# Your assignment:
Two lines mark the range in the entries below: the one holding "modeZero p tHalf true" and the one holding "response byte. -/". Set down those two and all lines between them, exactly.

# Data extracts:
/-- Settles O8: the step performs what the word decodes to, and a TRANSACT of a listed frame is the command of that frame. -/
theorem stepRunsPresentedWord : Obligations.StepRunsPresentedWord := by
  intro s w rest hb hr hk
  have runs : ∀ i, decodeHost w = .ok i → step s = exec i { s.passReset with requests := rest } := fun i hi =>
    (step_perform hb hr hk).trans (perform_ok hi _)
  refine ⟨runs, ?_⟩
  rintro f c rfl hc
  rw [runs _ (decodeHost_transactWord f), exec_eq_transact (frameOf_of_decodeFrame hc)]

/-! ### RESULT (30_encoding.md R79) -/

theorem FaultCode.number_ne_zero (c : FaultCode) : c.number ≠ 0 := by cases c <;> decide

/-- The shape of the value an operation completes with (30_encoding.md R76). -/
def valueShape : Instr → Value → Prop
  | .exchange _, v | .enterProgMode, v => ∃ b, v = .byte b
  | .focus _, v | .waitMs _, v => v = .none
  | .identify _, v | .readParams _, v => ∃ d, v = .params d
  | _, v => ∃ f, v = .frame f

theorem valueShape_frame {i : Instr} {f : Frame} (h : frameSent i = some f) (r : Frame) : valueShape i (.frame r) := by
  cases i with
  | exchange | focus | enterProgMode | identify | readParams | waitMs => cases h
  | _ => exact ⟨r, rfl⟩

/-- The three forms of RESULT: completed with a value of the operation's shape, absent, or failed with a code. -/
theorem exec_result {i : Instr} {s t : State} (h : exec i s = .next t) :
    (∃ v, t.result = .done v ∧ valueShape i v) ∨ t.result = .missing ∨ ∃ c, t.result = .failed c := by
  cases exec_effect h with
  | raised c run => exact .inr (.inr ⟨c, by rw [run]; rfl⟩)
  | sent _ _ _ r kind _ _ _ _ _ run => exact .inl ⟨_, run.result, valueShape_frame kind r⟩
  | exchanged _ _ inp kind _ _ run => exact .inl ⟨_, run.result, kind ▸ ⟨inp, rfl⟩⟩
  | focused _ kind _ run => exact .inl ⟨_, run.result, kind ▸ rfl⟩
  | entered _ r kind _ _ run => exact .inl ⟨_, run.result, kind ▸ ⟨_, rfl⟩⟩
  | identified _ r0 r1 r2 r3 kind _ run =>
    rw [run.result]
    cases lookup (assembleSig (frameB3 r1) (frameB3 r2) (frameB3 r3)) with
    | none => exact .inr (.inl rfl)
    | some row => exact .inl ⟨_, rfl, kind ▸ ⟨row, rfl⟩⟩
  | paramsRead _ kind _ run => exact .inl ⟨_, run.result, kind ▸ ⟨_, rfl⟩⟩
  | waited _ kind run => exact .inl ⟨_, run.result, kind ▸ rfl⟩

/-- Settles O23: each of the three forms of RESULT has the code and the value R79 gives it. -/
theorem resultForm : Obligations.ResultForm := by
  refine ⟨⟨rfl, rfl, rfl⟩, fun i s t h => ?_⟩
  rcases exec_result h with ⟨v, hr, hv⟩ | hr | ⟨c, hr⟩ <;> rw [hr]
  · refine ⟨by simp [Result.done, Result.codeNumber], fun hn => absurd rfl hn, fun _ => ?_⟩
    cases i <;> exact hv
  · exact ⟨by simp [Result.missing, Result.codeNumber], fun _ => rfl, nofun⟩
  · exact ⟨by simp [Result.failed, Result.codeNumber, FaultCode.number_ne_zero], fun _ => rfl, nofun⟩

/-- Settles O1: both decoders, evaluated on the twelve words. -/
theorem writtenWordsDecode : Obligations.WrittenWordsDecode := by
  unfold Obligations.WrittenWordsDecode
  decide

end Sys2Proof.Machine
end

section
/-! SUPPORT. The Bit Channel (40_bit_channel.md R100 to R106): what an EXCHANGE does, the samples it takes, the lines it leaves,
and its waveform as SPI mode 0. -/

namespace Sys2Proof.Machine

/-- Settles O13: the checks pass, and the body meets its frame. -/
theorem exchangeCompletes : Obligations.ExchangeCompletes := fun p out s hp hs =>
  ⟨_, _, execExchange_run out s p hp hs, exchangeRun_exchanged p out s⟩

/-! ### The samples (40_bit_channel.md R103) -/

/-- Bit 7 − k of the byte received is the k-th sample. -/
theorem State.byteIn_getLsbD (s : State) (p : Port) (out : Byte) {k : Nat} (hk : k < 8) :
    (s.byteIn p out).getLsbD (7 - k) = s.sampleOf p out k := by
  have samples : wireBits (s.byteIn p out) = (List.range 8).map (s.sampleOf p out) := s.wireBits_byteIn p out
  have get := wireBits_get (s.byteIn p out) k hk
  rw [samples, List.getElem?_map, List.getElem?_range hk] at get
  exact (Option.some.inj get).symm

theorem samplesOn_other_byteWave (p : Port) (tHalf : Nat) (out inp : Byte) :
    samplesOn p.other (byteWave p tHalf out inp) = [] := by
  obtain ⟨hlen, -⟩ := clocks_byteWave p tHalf out inp p.other
  rwa [if_neg (fun h => ne_other p (Option.some.inj h)), List.length_eq_zero_iff] at hlen

/-- Settles O14: the record holds the bits of the byte received, and each of them is what the environment shows. -/
theorem exchangeSamples : Obligations.ExchangeSamples := by
  intro p out s hp hs
  have run := exchangeRun_exchanged p out s
  have start_attached : ((s.start .exchange).port p).attached = (s.port p).attached := by rw [State.start_port]
  refine ⟨_, _, execExchange_run out s p hp hs, run.result, ?_, ?_, fun k hk => ?_, fun l h k hk => ?_, fun h => ?_,
    fun h => ?_⟩
  · rw [run.wave, samplesOn_byteWave, wireBits_length]
  · rw [run.wave, samplesOn_other_byteWave]
  · rw [run.wave, samplesOn_byteWave, wireBits_get _ k hk]
  · rw [State.byteIn_getLsbD _ p out hk, (State.sampleOf_env _ p out l (start_attached.trans h) k).1, State.start_draws,
      List.headD_eq_head?_getD, List.head?_drop]
  · exact (State.byteIn_stuck _ p out false (start_attached.trans h)).1
  · exact (State.byteIn_stuck _ p out true (start_attached.trans h)).1

/-- Settles O17: under loopback the byte received is the byte sent, in the result and in the record. -/
theorem exchangeLoopback : Obligations.ExchangeLoopback := by
  intro p out s hp hs ha
  have run := exchangeRun_exchanged p out s
  rw [(State.byteIn_loop _ p out (by rw [State.start_port, ha])).1] at run
  exact ⟨_, execExchange_run out s p hp hs, run.result, run.wave⟩

/-! ### The lines (40_bit_channel.md R104) -/

/-- Settles O15: CLK and DOUT are driven, which the invariant says they were before; RST, DIN and the other port are kept. -/
theorem exchangeLines : Obligations.ExchangeLines := by
  intro p out s hi hp hs
  have run := exchangeRun_exchanged p out s
  obtain ⟨-, hclk, hdout, -⟩ := (PortState.driven_iff _).mp (hi.driven p hp)
  refine ⟨_, execExchange_run out s p hp hs, by rw [run.clk], by rw [run.dout], by rw [run.rst], fun x => ?_,
    fun x => by rw [run.other]⟩
  cases x with
  | rst => exact congrArg LineState.dir run.rst
  | clk => exact congrArg LineState.dir (run.clk.trans hclk.symm)
  | dout => exact (congrArg LineState.dir run.dout).trans hdout.symm
  | din => exact congrArg LineState.dir run.din

/-! ### SPI mode 0 (40_bit_channel.md R101) -/

section
variable (p : Port) (tHalf : Nat)

/-- CLK over a row of bits and the last drive: low, then one pulse for each bit. -/
theorem levelsOn_clk_bits (l : List (Bool × Bool)) :
    levelsOn ⟨p, .clk⟩ ((l.flatMap fun b => bitWave p tHalf b.1 b.2) ++ [.drive ⟨p, .clk⟩ .low]) =
      .low :: (List.replicate l.length [.high, .low]).flatten := by
  induction l with
  | nil => simp [levelsOn]
  | cons b l ih =>
    rw [List.flatMap_cons, List.append_assoc, levelsOn_append, ih]
    simp [bitWave, levelsOn, List.replicate_succ]

theorem levelsOn_clk_byteWave (out inp : Byte) : levelsOn ⟨p, .clk⟩ (byteWave p tHalf out inp) =
    .low :: (List.replicate 8 [.high, .low]).flatten :=
  levelsOn_clk_bits p tHalf ((wireBits out).zip (wireBits inp))

theorem levelsOn_dout_bits (l : List (Bool × Bool)) :
    levelsOn ⟨p, .dout⟩ (l.flatMap fun b => bitWave p tHalf b.1 b.2) = (l.map Prod.fst).map levelOf := by
  induction l with
  | nil => rfl
  | cons b l ih =>
    rw [List.flatMap_cons, levelsOn_append, ih]
    simp [bitWave, levelsOn]

theorem levelsOn_dout_byteWave (out inp : Byte) :
    levelsOn ⟨p, .dout⟩ (byteWave p tHalf out inp) = (wireBits out).map levelOf := by
  have hlen : (wireBits out).length ≤ (wireBits inp).length := by rw [wireBits_length, wireBits_length]
  rw [byteWave, levelsOn_append, levelsOn_dout_bits, List.map_fst_zip hlen]
  simp [levelsOn]

/-- One bit passes the scan wherever CLK may go low, and leaves CLK high with its sample taken, so that it may go low again. -/
theorem modeZero_bitWave {clk sampled : Bool} (h : clk = true → sampled = true) (waited : Nat) (out inp : Bool)
    (rest : List LineEvent) : modeZero p tHalf clk waited sampled (bitWave p tHalf out inp ++ rest) =
      modeZero p tHalf true (tHalf + tHalf) true rest := by
  cases clk with
  | false => simp [bitWave, modeZero]
  | true => simp [bitWave, modeZero, h rfl]

theorem modeZero_bits (l : List (Bool × Bool)) {clk sampled : Bool} (h : clk = true → sampled = true) (waited : Nat) :
    modeZero p tHalf clk waited sampled
      ((l.flatMap fun b => bitWave p tHalf b.1 b.2) ++ [.drive ⟨p, .clk⟩ .low]) = true := by
  induction l generalizing clk sampled waited with
  | nil =>
    cases clk with
    | false => simp [modeZero]
    | true => simp [modeZero, h rfl]
  | cons b l ih =>
    rw [List.flatMap_cons, List.append_assoc, modeZero_bitWave p tHalf h]
    exact ih (fun _ => rfl) _

theorem modeZero_byteWave (out inp : Byte) : modeZero p tHalf false 0 false (byteWave p tHalf out inp) = true :=
  modeZero_bits p tHalf ((wireBits out).zip (wireBits inp)) (clk := false) nofun 0

end

/-- Settles O16: CLK goes low and then pulses once for each bit, DOUT carries the bits in wire order, and the record passes the
scan bit by bit. -/
theorem exchangeIsModeZero : Obligations.ExchangeIsModeZero := by
  intro p out s hp hs _
  refine ⟨_, execExchange_run out s p hp hs, ?_⟩
  rw [(exchangeRun_exchanged p out s).wave, rises, falls, levelsOn_clk_byteWave]
  exact ⟨by decide, by decide, rfl, levelsOn_dout_byteWave p _ out _, modeZero_byteWave p _ out _⟩

end Sys2Proof.Machine
end

section
/-! SUPPORT. The Transaction Framer (41_framer.md R120 to R141): each command is the TRANSACT of its frame, what a ready port does
with it, the PORT_MODE it needs and the settle it owes. -/

namespace Sys2Proof.Machine

/-- Settles O9: each meaning is defined as that TRANSACT. -/
theorem commandIsItsTransact : Obligations.CommandIsItsTransact := fun _ _ h s => exec_eq_transact h s

/-- Settles O30: each command's row names its response byte. -/
theorem responseBytes : Obligations.ResponseBytes := by
  intro r0 r1 r2 r3
  refine ⟨?progEn, fun n a w => ?reads, fun a v w => ?others⟩
  case progEn => exact congrArg some (frameB2_pack r0 r1 r2 r3)
  case reads => simp [response]
  case others => simp [response]

/-! ### Commands that run -/

/-- Settles O28: the checks pass, and the body meets its frame. -/
theorem transactCompletes : Obligations.TransactCompletes := fun p f c s hp hs hz hd hm =>
  ⟨_, _, transactFrame_run f s p c hp hs hz hd hm, transactRun_sent p c f s⟩

/-- A command that PORT_MODE allows leaves ENABLE_SENT. -/
theorem transactRun_enabled {p : Port} {c : Instr} {s : State} (hm : modeOk c (s.port p).mode = true) (f : Frame) :
    Sent p f ((s.start .transact).frameIn p f) .enableSent (settleOf s.params c) s (transactRun p c f s) := by
  have run := transactRun_sent p c f s
  rwa [mode_after_command hm] at run

section
variable {p : Port} {c : Instr} {f : Frame} {s : State} (hp : s.focus = some p) (hs : ∀ q, (s.port q).settle = 0)
  (hz : (s.port p).framePhase = 0) (hm : modeOk c (s.port p).mode = true) (hf : frameOf c = some f)
include hp hs hz hm hf

/-- A command that PORT_MODE allows, with nothing owed and whole frames before it, runs as the TRANSACT of its frame. -/
theorem exec_command_run : exec c s = .next (transactRun p c f s) :=
  (exec_eq_transact hf s).trans (transactFrame_run f s p c hp hs hz (decodeFrame_of_frameOf hf) hm)

theorem exec_command_sent : ∃ r t, exec c s = .next t ∧ Sent p f r .enableSent (settleOf s.params c) s t :=
  ⟨_, _, exec_command_run hp hs hz hm hf, transactRun_enabled hm f⟩

end

theorem Ready.modeOk {p : Port} {s : State} (h : Ready p s) (c : Instr) : modeOk c (s.port p).mode = true :=
  (modeOk_iff c _).mpr (.inl h.enabled)

/-- Every command runs on a port that is ready. -/
theorem Ready.exec_run {p : Port} {c : Instr} {f : Frame} {s : State} (h : Ready p s) (hf : frameOf c = some f) :
    exec c s = .next (transactRun p c f s) :=
  exec_command_run h.focus h.settled h.aligned (h.modeOk c) hf

theorem Ready.exec_sent {p : Port} {c : Instr} {f : Frame} {s : State} (h : Ready p s) (hf : frameOf c = some f) :
    ∃ r t, exec c s = .next t ∧ Sent p f r .enableSent (settleOf s.params c) s t :=
  exec_command_sent h.focus h.settled h.aligned (h.modeOk c) hf

/-- Settles O24: `SETTLE_OF` a read is 0. -/
theorem readCommandsComplete : Obligations.ReadCommandsComplete := fun _ _ h =>
  ⟨fun _ => h.exec_sent rfl, fun _ => h.exec_sent rfl, h.exec_sent rfl, h.exec_sent rfl, h.exec_sent rfl,
    fun _ => h.exec_sent rfl, fun _ => h.exec_sent rfl⟩

/-- Settles O25: `SETTLE_OF` a write-type command is its parameter. -/
theorem writeCommandsComplete : Obligations.WriteCommandsComplete := fun _ _ h =>
  ⟨fun _ _ => h.exec_sent rfl, fun _ => h.exec_sent rfl, fun _ => h.exec_sent rfl, fun _ => h.exec_sent rfl,
    h.exec_sent rfl, fun _ => h.exec_sent rfl⟩

/-- Settles O26: `SETTLE_OF` a load is 0. -/
theorem loadCommandsComplete : Obligations.LoadCommandsComplete := fun _ _ h =>
  ⟨fun _ _ => h.exec_sent rfl, fun _ _ => h.exec_sent rfl⟩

# Solution below:
      modeZero p tHalf true (tHalf + tHalf) true rest := by
  cases clk with
  | false => simp [bitWave, modeZero]
  | true => simp [bitWave, modeZero, h rfl]

theorem modeZero_bits (l : List (Bool × Bool)) {clk sampled : Bool} (h : clk = true → sampled = true) (waited : Nat) :
    modeZero p tHalf clk waited sampled
      ((l.flatMap fun b => bitWave p tHalf b.1 b.2) ++ [.drive ⟨p, .clk⟩ .low]) = true := by
  induction l generalizing clk sampled waited with
  | nil =>
    cases clk with
    | false => simp [modeZero]
    | true => simp [modeZero, h rfl]
  | cons b l ih =>
    rw [List.flatMap_cons, List.append_assoc, modeZero_bitWave p tHalf h]
    exact ih (fun _ => rfl) _

theorem modeZero_byteWave (out inp : Byte) : modeZero p tHalf false 0 false (byteWave p tHalf out inp) = true :=
  modeZero_bits p tHalf ((wireBits out).zip (wireBits inp)) (clk := false) nofun 0

end

/-- Settles O16: CLK goes low and then pulses once for each bit, DOUT carries the bits in wire order, and the record passes the
scan bit by bit. -/
theorem exchangeIsModeZero : Obligations.ExchangeIsModeZero := by
  intro p out s hp hs _
  refine ⟨_, execExchange_run out s p hp hs, ?_⟩
  rw [(exchangeRun_exchanged p out s).wave, rises, falls, levelsOn_clk_byteWave]
  exact ⟨by decide, by decide, rfl, levelsOn_dout_byteWave p _ out _, modeZero_byteWave p _ out _⟩

end Sys2Proof.Machine
end

section
/-! SUPPORT. The Transaction Framer (41_framer.md R120 to R141): each command is the TRANSACT of its frame, what a ready port does
with it, the PORT_MODE it needs and the settle it owes. -/

namespace Sys2Proof.Machine

/-- Settles O9: each meaning is defined as that TRANSACT. -/
theorem commandIsItsTransact : Obligations.CommandIsItsTransact := fun _ _ h s => exec_eq_transact h s

/-- Settles O30: each command's row names its response byte. -/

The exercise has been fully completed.